- _SUPPLIED DATA_
-- ==== Sys2Proof/Machine/Packed.lean ====
section
/-! DEFINITION. The packed instructions (R319–R324): each checks the tags of its sources, works element by element, writes
a register in its tag with unused bits zero, and sets FSTAT where it rounds. -/

namespace Sys2Proof.Machine

/-- Every named register carries a tag that a test accepts, and all the same one (R320). -/
def sameTag (ws : List (BitVec 4)) (ok : Nat → Bool) (x : Thread) : Option TrapInfo :=
  let tags := ws.map (fun n => (x.rdW n.toNat).tag.toNat)
  if tags.all ok && tags.all (fun t => t == tags.headD 0) then none else some (trapOf .format)

/-- F32, F16, BF16 and I32. -/
def arithTag (t : Nat) : Bool := (1 ≤ t && t ≤ 3) || t == 0x0C

/-- A register and FSTAT bits are written. -/
def putW (s : State) (t : Nat) (d : BitVec 4) (r : WReg) (fl : BitVec 5) : TRes :=
  .done (s.modThr t (fun x => (x.raise fl).wrW d.toNat r.clean)) none

/-- The FSTAT bits of several results. -/
def allFlags (rs : List Res) : BitVec 5 := rs.foldl (fun f r => f ||| r.2) 0

/-- The elements of a register of n results in an unscaled tag. -/
def putElems (s : State) (t : Nat) (d : BitVec 4) (tag : Nat) (rs : List Res) : TRes :=
  putW s t d (regOf tag (rs.map Prod.fst)) (allFlags rs)

/-- An element operation on two registers of one tag: the float operation in the tag's format, or the I32 one. -/
def zip2 (i : Instr) (d a b : BitVec 4) (f : Fmt → RMode → Nat → Nat → Res) (g : Word → Word → Word) (s : State) : Out :=
  s.run i false (fun s t => s.operands t [] [a.toNat, b.toNat] none (sameTag [a, b] arithTag) (fun s _ =>
    let x := s.thr t
    let u := x.rdW a.toNat
    let v := x.rdW b.toNat
    putElems s t d u.tag.toNat ((List.range (regElems u)).map (fun e =>
      match tagFmt u.tag.toNat with
      | some fm => f fm x.mode (regBits u e) (regBits v e)
      | none => ((g (BitVec.ofNat 32 (regBits u e)) (BitVec.ofNat 32 (regBits v e))).toNat, 0)))))

def execWadd (d a b : BitVec 4) (s : State) : Out := zip2 (.wadd d a b) d a b fmtAdd (· + ·) s
def execWsub (d a b : BitVec 4) (s : State) : Out := zip2 (.wsub d a b) d a b fmtSub (· - ·) s
def execWmul (d a b : BitVec 4) (s : State) : Out := zip2 (.wmul d a b) d a b fmtMul (· * ·) s
def execWmax (d a b : BitVec 4) (s : State) : Out :=
  zip2 (.wmax d a b) d a b (fun f _ => fmtMinMax f true) (fun x y => if x.toInt ≤ y.toInt then y else x) s
def execWmin (d a b : BitVec 4) (s : State) : Out :=
  zip2 (.wmin d a b) d a b (fun f _ => fmtMinMax f false) (fun x y => if x.toInt ≤ y.toInt then x else y) s

/-- WFMA (R320): the old destination is the addend. -/
def execWfma (d a b : BitVec 4) (s : State) : Out :=
  s.run (.wfma d a b) false (fun s t =>
    s.operands t [] [a.toNat, b.toNat, d.toNat] none (sameTag [a, b, d] arithTag) (fun s _ =>
      let x := s.thr t
      let u := x.rdW a.toNat
      let v := x.rdW b.toNat
      let z := x.rdW d.toNat
      putElems s t d u.tag.toNat ((List.range (regElems u)).map (fun e =>
        match tagFmt u.tag.toNat with
        | some f => fmtFma f x.mode (regBits u e) (regBits v e) (regBits z e)
        | none => ((BitVec.ofNat 32 (regBits u e) * BitVec.ofNat 32 (regBits v e) +
                    BitVec.ofNat 32 (regBits z e)).toNat, 0)))))

/-- The tags that WDOT accepts in a and b (R321). -/
def dotTag (t : Nat) : Bool := (2 ≤ t && t ≤ 0x0B) || (0x10 ≤ t && t ≤ 0x16)

def dotFormat (d a b : BitVec 4) (x : Thread) : Option TrapInfo :=
  let u := x.rdW a.toNat
  let v := x.rdW b.toNat
  if dotTag u.tag.toNat && dotTag v.tag.toNat && regElems u == regElems v && (x.rdW d.toNat).tag.toNat == 1 then none
  else some (trapOf .format)

/-- One lane of WDOT (R321): the exact sum, rounded once. -/
def dotLane (z : Nat) (ps : List (Val × Val)) : Res :=
  let c := f32.decode z
  let sum := ps.foldl (fun (v : Val) p => v.add .rne (p.1.mul p.2)) c
  let r := fmtDone f32 .rne (c :: ps.flatMap (fun p => [p.1, p.2])) sum
  (r.1, if ps.any (fun p => badProduct p.1 p.2) then r.2 ||| fINV else r.2)

/-- WDOT (R321). -/
def execWdot (d a b : BitVec 4) (s : State) : Out :=
  s.run (.wdot d a b) false (fun s t =>
    s.operands t [] [a.toNat, b.toNat, d.toNat] none (dotFormat d a b) (fun s _ =>
      let x := s.thr t
      let u := x.rdW a.toNat
      let v := x.rdW b.toNat
      let z := x.rdW d.toNat
      let g := regElems u / 8
      putElems s t d 1 ((List.range 8).map (fun k =>
        dotLane (regBits z k) ((List.range g).map (fun j => (regVal u (g * k + j), regVal v (g * k + j))))))))

/-- The fixed tree of WRED (R324), its FSTAT bits gathered. -/
def tree8 (f : Nat → Nat → Res) : List Nat → Res
  | [e0, e1, e2, e3, e4, e5, e6, e7] =>
    let a := f e0 e1; let b := f e2 e3; let c := f e4 e5; let d := f e6 e7
    let l := f a.1 b.1; let r := f c.1 d.1
    let z := f l.1 r.1
    (z.1, allFlags [a, b, c, d, l, r, z])
  | _ => (0, 0)

/-- The I32 operation of WRED. -/
def redInt (m : Nat) (x y : Word) : Word :=
  if m = 0 then x + y else if m = 1 then (if x.toInt ≤ y.toInt then y else x) else (if x.toInt ≤ y.toInt then x else y)

/-- WRED (R324): 0 add, 1 max, 2 min. -/
def execWred (d : BitVec 6) (a : BitVec 4) (m : BitVec 3) (s : State) : Out :=
  s.run (.wred d a m) false (fun s t =>
    s.operands t [] [a.toNat] (some d.toNat) (sameTag [a] (fun t => t == 1 || t == 0x0C)) (fun s _ =>
      let x := s.thr t
      let u := x.rdW a.toNat
      let es := (List.range 8).map (regBits u)
      let r := if u.tag.toNat = 1 then
          tree8 (if m.toNat = 0 then fadd x.mode else fminmax (m.toNat == 1)) es
        else tree8 (fun p q => ((redInt m.toNat (BitVec.ofNat 32 p) (BitVec.ofNat 32 q)).toNat, 0)) es
      .done ((s.modThr t (fun x => x.raise r.2)).wr t d.toNat (BitVec.ofNat 32 r.1)) none))

/-- The source tags of WCVT for a target (R322). -/
def cvtSource (target source : Nat) : Bool :=
  if target = 1 then (2 ≤ source && source ≤ 6) || (0x0A ≤ source && source ≤ 0x0C) else source == 1

/-- One element of WCVT (R322, R238). -/
def cvtElem (target source : Nat) (mode : RMode) (sr : Option Nat) (sat : Bool) (bits : Nat) : Res :=
  let v := elemExact source bits 0
  if target ≠ 1 then toTag target mode sr sat v
  else if source = 0x0C then
    (match sr, v with
     | some u, .fin n m e => f32.roundSr u false n m e
     | _, _ => f32.round mode v)
  else ((f32.round .rne v).1, if v.isSnan then fINV else 0)

/-- WCVT (R322): .sr takes SRSTEP and advances it (R234). -/
def execWcvt (d a : BitVec 4) (t : BitVec 6) (r k : BitVec 1) (s : State) : Out :=
  let bad (x : Thread) : Option TrapInfo :=
    if cvtSource t.toNat (x.rdW a.toNat).tag.toNat then none else some (trapOf .format)
  s.run (.wcvt d a t r k) false (fun s th => s.operands th [] [a.toNat] none bad (fun s _ =>
    let x := s.thr th
    let u := x.rdW a.toNat
    let sr (i : Nat) : Option Nat := if r.toNat = 1 then some (s.draws th x.srstep i) else none
    let rs := (List.range 8).map (fun i => cvtElem t.toNat u.tag.toNat x.mode (sr i) (k.toNat == 1) (regBits u i))
    putElems (s.modThr th (fun x => if r.toNat = 1 then { x with srstep := x.srstep + 1 } else x)) th d t.toNat rs))

/-- WPACK (R320). -/
def execWpack (d a b : BitVec 4) (s : State) : Out :=
  s.run (.wpack d a b) false (fun s t =>
    s.operands t [] [a.toNat, b.toNat] none (sameTag [a, b] (· != 0)) (fun s _ =>
      let u := (s.thr t).rdW a.toNat
      let v := (s.thr t).rdW b.toNat
      putW s t d { data := u.data ||| v.data, s0 := u.s0 ||| v.s0, s1 := u.s1 ||| v.s1, tag := u.tag } 0))

/-- WUNPK's formats, and a part within the register (R320, R323). -/
def unpkFormat (a : BitVec 4) (p : BitVec 2) (x : Thread) : Option TrapInfo :=
  let u := x.rdW a.toNat
  let t := u.tag.toNat
  if t = 0 ∨ t = 1 ∨ t = 0x0C ∨ regElems u ≤ 8 * p.toNat then some (trapOf .format) else none

/-- WUNPK (R323): integers widen to I32, floats to F32 with the scale applied; a value beyond F32's range rounds in mode
(log 13). -/
def execWunpk (d a : BitVec 4) (p : BitVec 2) (s : State) : Out :=
  s.run (.wunpk d a p) false (fun s t => s.operands t [] [a.toNat] none (unpkFormat a p) (fun s _ =>
    let x := s.thr t
    let u := x.rdW a.toNat
    let tag := u.tag.toNat
    let es := (List.range 8).map (· + 8 * p.toNat)
    if tag = 0x0A ∨ tag = 0x0B then
      putElems s t d 0x0C (es.map (fun e => ((BitVec.ofInt 32 (signedField (State.tagWidth tag) (regBits u e))).toNat, 0)))
    else putElems s t d 1 (es.map (fun e => fmtDone f32 x.mode [regVal u e] (regVal u e)))))

/-- Control byte i of WSHUF. -/
def ctlByte (c : WReg) (i : Nat) : Byte := (c.data >>> (8 * i)).truncate 8

/-- WSHUF's tags and its control bytes (R323): bits 6:5 zero, but for bit 6 of byte 31. -/
def shufFormat (a b : BitVec 4) (x : Thread) : Option TrapInfo :=
  let c := x.rdW b.toNat
  if (x.rdW a.toNat).tag.toNat = 0 ∨ c.tag.toNat ≠ 0x0A ∨
      (List.range 32).any (fun i => (ctlByte c i).getLsbD 5 || (i != 31 && (ctlByte c i).getLsbD 6)) then some (trapOf .format)
  else none

/-- WSHUF (R323). -/
def execWshuf (d a b : BitVec 4) (s : State) : Out :=
  s.run (.wshuf d a b) false (fun s t => s.operands t [] [a.toNat, b.toNat] none (shufFormat a b) (fun s _ =>
    let u := (s.thr t).rdW a.toNat
    let c := (s.thr t).rdW b.toNat
    let bytes := (List.range 32).map (fun i =>
      let k := (ctlByte c i).toNat
      if 128 ≤ k then 0 else (ctlByte u (k % 32)).toNat)
    let swap := (ctlByte c 31).getLsbD 6
    putW s t d { data := BitVec.ofNat 256 (packFields 8 bytes), s0 := if swap then u.s1 else u.s0,
                 s1 := if swap then u.s0 else u.s1, tag := u.tag } 0))

/-- WTAG (R320). -/
def execWtag (d : BitVec 4) (t : BitVec 6) (s : State) : Out :=
  s.run (.wtag d t) false (fun s th => s.operands th [] [d.toNat] none noCheck (fun s _ =>
    putW s th d { (s.thr th).rdW d.toNat with tag := t } 0))

/-- A scale byte moved by k (R324), with its FSTAT bits. -/
def scaleByte (v : Byte) (k : Int) : Byte × BitVec 5 :=
  if v = 0xFF then (v, 0)
  else
    let n := (v.toNat : Int) + k
    if 254 < n then (254, fOVF) else if n < 0 then (0, fUNF ||| fINX) else (BitVec.ofNat 8 n.toNat, 0)

/-- WSCL (R324). -/
def execWscl (d a : BitVec 4) (b : BitVec 6) (s : State) : Out :=
  s.run (.wscl d a b) false (fun s t =>
    s.operands t [b.toNat] [a.toNat] none (sameTag [a] (fun t => t == 1 || State.blockTag t)) (fun s vs =>
      let x := s.thr t
      let u := x.rdW a.toNat
      let k : Int := min 511 (max (-512) (vs.headD 0).toInt)
      if u.tag.toNat = 1 then
        putElems s t d 1 ((List.range 8).map (fun e => fmtDone f32 x.mode [regVal u e] ((regVal u e).shift k)))
      else
        let p := scaleByte u.s0 k
        let q := if usesS1 u.tag.toNat then scaleByte u.s1 k else (0, 0)
        putW s t d { u with s0 := p.1, s1 := q.1 } (p.2 ||| q.2)))

/-- WSETS accepts a block tag that uses the scale named (R320). -/
def setsFormat (d : BitVec 4) (m : BitVec 1) (x : Thread) : Option TrapInfo :=
  let t := (x.rdW d.toNat).tag.toNat
  if (if m.toNat = 0 then usesS0 t else usesS1 t) then none else some (trapOf .format)

/-- WSETS (R320). -/
def execWsets (d : BitVec 4) (a : BitVec 6) (m : BitVec 1) (s : State) : Out :=
  s.run (.wsets d a m) false (fun s t => s.operands t [a.toNat] [d.toNat] none (setsFormat d m) (fun s vs =>
    let u := (s.thr t).rdW d.toNat
    let v : Byte := (vs.headD 0).truncate 8
    putW s t d (if m.toNat = 0 then { u with s0 := v } else { u with s1 := v }) 0))

/-- A signed comparison: UN gives false, OR true (R324). -/
def wcond (c : Nat) (x y : Int) : Bool :=
  if c = 0 then x == y else if c = 1 then x != y else if c = 2 then x < y else if c = 3 then x ≤ y
  else if c = 4 then x > y else if c = 5 then x ≥ y else c == 7

/-- WCMP (R324). -/
def execWcmp (d : BitVec 6) (a b : BitVec 4) (c : BitVec 3) (s : State) : Out :=
  s.run (.wcmp d a b c) false (fun s t =>
    s.operands t [] [a.toNat, b.toNat] (some d.toNat) (sameTag [a, b] arithTag) (fun s _ =>
      let x := s.thr t
      let u := x.rdW a.toNat
      let v := x.rdW b.toNat
      let rs : List (Bool × BitVec 5) := (List.range (regElems u)).map (fun e =>
        match tagFmt u.tag.toNat with
        | some f =>
          let p := f.decode (regBits u e); let q := f.decode (regBits v e)
          (fcond c.toNat p q, fcmpInv c.toNat p q)
        | none => (wcond c.toNat (signedField 32 (regBits u e)) (signedField 32 (regBits v e)), 0))
      let mask := packFields 1 (rs.map (fun r => if r.1 then 1 else 0))
      let fl := rs.foldl (fun f r => f ||| r.2) 0
      .done ((s.modThr t (fun x => x.raise fl)).wr t d.toNat (BitVec.ofNat 32 mask)) none))

end Sys2Proof.Machine
end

- _WHAT NEEDS TO BE DONE_
Your reply must contain exactly the lines from the first line of the data through the line holding "several results. -/", and nothing more.

- _ANSWER SECTION_
-- ==== Sys2Proof/Machine/Packed.lean ====
section
/-! DEFINITION. The packed instructions (R319–R324): each checks the tags of its sources, works element by element, writes
a register in its tag with unused bits zero, and sets FSTAT where it rounds. -/

namespace Sys2Proof.Machine

/-- Every named register carries a tag that a test accepts, and all the same one (R320). -/
def sameTag (ws : List (BitVec 4)) (ok : Nat → Bool) (x : Thread) : Option TrapInfo :=
  let tags := ws.map (fun n => (x.rdW n.toNat).tag.toNat)
  if tags.all ok && tags.all (fun t => t == tags.headD 0) then none else some (trapOf .format)

/-- F32, F16, BF16 and I32. -/
def arithTag (t : Nat) : Bool := (1 ≤ t && t ≤ 3) || t == 0x0C

/-- A register and FSTAT bits are written. -/
def putW (s : State) (t : Nat) (d : BitVec 4) (r : WReg) (fl : BitVec 5) : TRes :=
  .done (s.modThr t (fun x => (x.raise fl).wrW d.toNat r.clean)) none

/-- The FSTAT bits of several results. -/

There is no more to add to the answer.